The data is to be transcribed in full, with nothing missed.

[DATA TO PROCESS — start]

/-- KEY_LOOKUP_SHORT (R351). -/
def execKeyLookupShort (c : Cmd) (s : State) : Out := lookupCmd 0 c s
/-- KEY_LOOKUP_LONG (R351). -/
def execKeyLookupLong (c : Cmd) (s : State) : Out := lookupCmd 1 c s
/-- KEY_LOOKUP_BATCH (R352). -/
def execKeyLookupBatch (c : Cmd) (s : State) : Out := lookupCmd 2 c s
/-- KEY_NEXT (R354). -/
def execKeyNext (c : Cmd) (s : State) : Out := vendorCmd 0x91 c s
/-- KEY_INSERT (R348). -/
def execKeyInsert (c : Cmd) (s : State) : Out := vendorCmd 0x92 c s
/-- KEY_DELETE (R348). -/
def execKeyDelete (c : Cmd) (s : State) : Out := vendorCmd 0x93 c s
/-- SCAN_START (R365). -/
def execScanStart (c : Cmd) (s : State) : Out := vendorCmd 0x98 c s
/-- SCAN_FETCH (R373). -/
def execScanFetch (c : Cmd) (s : State) : Out := vendorCmd 0x99 c s
/-- SCAN_CANCEL (R374). -/
def execScanCancel (c : Cmd) (s : State) : Out := vendorCmd 0x9A c s

/-- CURSOR_FREED (R352): the tenant's batch that waited longest proceeds. -/
def execCursorFreed (tenant : Nat) (s : State) : Out :=
  let mine := fun (c : Cmd) => (s.flight? c.id).any (fun f => f.tenant = tenant)
  match s.srch.waitBatch.find? mine, s.freeCursor tenant with
  | some c, some k =>
    (match s.flight? c.id with
     | some f => .next (({ s with srch.waitBatch := s.srch.waitBatch.filter (fun d => d.id ≠ c.id) } : State).batchOn f k)
     | none => .next s)
  | _, _ => .next s

/-- CURSOR_EXPIRY (R353). -/
def execCursorExpiry (token : Nat) (s : State) : Out := .next (s.endCursor token)

/-- Scrub one row: a lost copy loses the entry (R355), a differing row is rewritten (R357). -/
def State.scrubRow (s : State) (k : Nat) : State :=
  let b := k / 16384
  if s.srch.bad.contains k then (s.setEnt k {}).log 0x0803 [b, k % 16384, s.inf (stBankOwner b)]
  else if s.srch.row k = s.srch.copy k then s
  else (((s.setRow k (s.srch.copy k)).bump (dwSRCH + 0xC) 1).bankStat b 40 1).log 0x0802 [b, k % 16384]

/-- TCAM_SCRUB (R357): one pass over a bank that holds valid entries. -/
def execTcamScrub (bank : Nat) (s : State) : Out :=
  if bank ≥ 16 then .fault (.noSuchInstance bank)
  else if s.part.keySearch = false ∨ s.pwr.phase ≠ .run then .next s
  else
    let keys := ((s.srch.tcam.map (·.1)) ++ (s.srch.copies.map (·.1))).dedup.filter (fun k => k / 16384 = bank)
    .next (s.each keys State.scrubRow)

/-- TCAM_INJ (R377): in service mode a write with `ARM` flips one key bit of the TCAM row, and `ARM` clears. -/
def execTcamInj (p : Path) (v : Word) (s : State) : Out :=
  let off := dwSRCH + 0x18
  winWrite p off s (fun s =>
    if s.pwr.mode ≠ 1 then s
    else
      let w := v.toNat &&& rwMask off
      if w.testBit 31 = false then s.setReg off w
      else
        let k := entNo (field w 29 26) (field w 25 12)
        let bit := field w 7 0
        let e := s.srch.row k
        let s := s.setReg off (clearBit w 31)
        if bit < 192 then s.setRow k { e with key := e.key ^^^ BitVec.ofNat 192 (2 ^ bit) } else s)

/-! ## Automata images (R361 to R364) -/

/-- The byte at an offset of an image being assembled: later pieces overwrite earlier ones (R362). -/
def LoadBuf.byte? (l : LoadBuf) (i : Nat) : Option Byte :=
  l.pieces.findSome? (fun p => if p.1 ≤ i then p.2[i - p.1]? else none)
/-- A stretch of an image, where all of it has arrived. -/
def LoadBuf.bytes (l : LoadBuf) (lo n : Nat) : Option (List Byte) := (List.range n).mapM (fun i => l.byte? (lo + i))
def load0 (_ : Nat) : LoadBuf := {}
def State.load (s : State) (t : Nat) : LoadBuf := s.srch.loads.get load0 t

[DATA TO PROCESS — finish]

ANSWER TO THIS EXERCISE.
/-- KEY_LOOKUP_SHORT (R351). -/
def execKeyLookupShort (c : Cmd) (s : State) : Out := lookupCmd 0 c s
/-- KEY_LOOKUP_LONG (R351). -/
def execKeyLookupLong (c : Cmd) (s : State) : Out := lookupCmd 1 c s
/-- KEY_LOOKUP_BATCH (R352). -/
def execKeyLookupBatch (c : Cmd) (s : State) : Out := lookupCmd 2 c s
/-- KEY_NEXT (R354). -/
def execKeyNext (c : Cmd) (s : State) : Out := vendorCmd 0x91 c s
/-- KEY_INSERT (R348). -/
def execKeyInsert (c : Cmd) (s : State) : Out := vendorCmd 0x92 c s
/-- KEY_DELETE (R348). -/
def execKeyDelete (c : Cmd) (s : State) : Out := vendorCmd 0x93 c s
/-- SCAN_START (R365). -/
def execScanStart (c : Cmd) (s : State) : Out := vendorCmd 0x98 c s
/-- SCAN_FETCH (R373). -/
def execScanFetch (c : Cmd) (s : State) : Out := vendorCmd 0x99 c s
/-- SCAN_CANCEL (R374). -/
def execScanCancel (c : Cmd) (s : State) : Out := vendorCmd 0x9A c s

/-- CURSOR_FREED (R352): the tenant's batch that waited longest proceeds. -/
def execCursorFreed (tenant : Nat) (s : State) : Out :=
  let mine := fun (c : Cmd) => (s.flight? c.id).any (fun f => f.tenant = tenant)
  match s.srch.waitBatch.find? mine, s.freeCursor tenant with
  | some c, some k =>
    (match s.flight? c.id with
     | some f => .next (({ s with srch.waitBatch := s.srch.waitBatch.filter (fun d => d.id ≠ c.id) } : State).batchOn f k)
     | none => .next s)
  | _, _ => .next s

/-- CURSOR_EXPIRY (R353). -/
def execCursorExpiry (token : Nat) (s : State) : Out := .next (s.endCursor token)

/-- Scrub one row: a lost copy loses the entry (R355), a differing row is rewritten (R357). -/
def State.scrubRow (s : State) (k : Nat) : State :=
  let b := k / 16384
  if s.srch.bad.contains k then (s.setEnt k {}).log 0x0803 [b, k % 16384, s.inf (stBankOwner b)]
  else if s.srch.row k = s.srch.copy k then s
  else (((s.setRow k (s.srch.copy k)).bump (dwSRCH + 0xC) 1).bankStat b 40 1).log 0x0802 [b, k % 16384]

/-- TCAM_SCRUB (R357): one pass over a bank that holds valid entries. -/
def execTcamScrub (bank : Nat) (s : State) : Out :=
  if bank ≥ 16 then .fault (.noSuchInstance bank)
  else if s.part.keySearch = false ∨ s.pwr.phase ≠ .run then .next s
  else
    let keys := ((s.srch.tcam.map (·.1)) ++ (s.srch.copies.map (·.1))).dedup.filter (fun k => k / 16384 = bank)
    .next (s.each keys State.scrubRow)

/-- TCAM_INJ (R377): in service mode a write with `ARM` flips one key bit of the TCAM row, and `ARM` clears. -/
def execTcamInj (p : Path) (v : Word) (s : State) : Out :=
  let off := dwSRCH + 0x18
  winWrite p off s (fun s =>
    if s.pwr.mode ≠ 1 then s
    else
      let w := v.toNat &&& rwMask off
      if w.testBit 31 = false then s.setReg off w
      else
        let k := entNo (field w 29 26) (field w 25 12)
        let bit := field w 7 0
        let e := s.srch.row k
        let s := s.setReg off (clearBit w 31)
        if bit < 192 then s.setRow k { e with key := e.key ^^^ BitVec.ofNat 192 (2 ^ bit) } else s)

/-! ## Automata images (R361 to R364) -/

/-- The byte at an offset of an image being assembled: later pieces overwrite earlier ones (R362). -/
def LoadBuf.byte? (l : LoadBuf) (i : Nat) : Option Byte :=
  l.pieces.findSome? (fun p => if p.1 ≤ i then p.2[i - p.1]? else none)
/-- A stretch of an image, where all of it has arrived. -/
def LoadBuf.bytes (l : LoadBuf) (lo n : Nat) : Option (List Byte) := (List.range n).mapM (fun i => l.byte? (lo + i))
def load0 (_ : Nat) : LoadBuf := {}
def State.load (s : State) (t : Nat) : LoadBuf := s.srch.loads.get load0 t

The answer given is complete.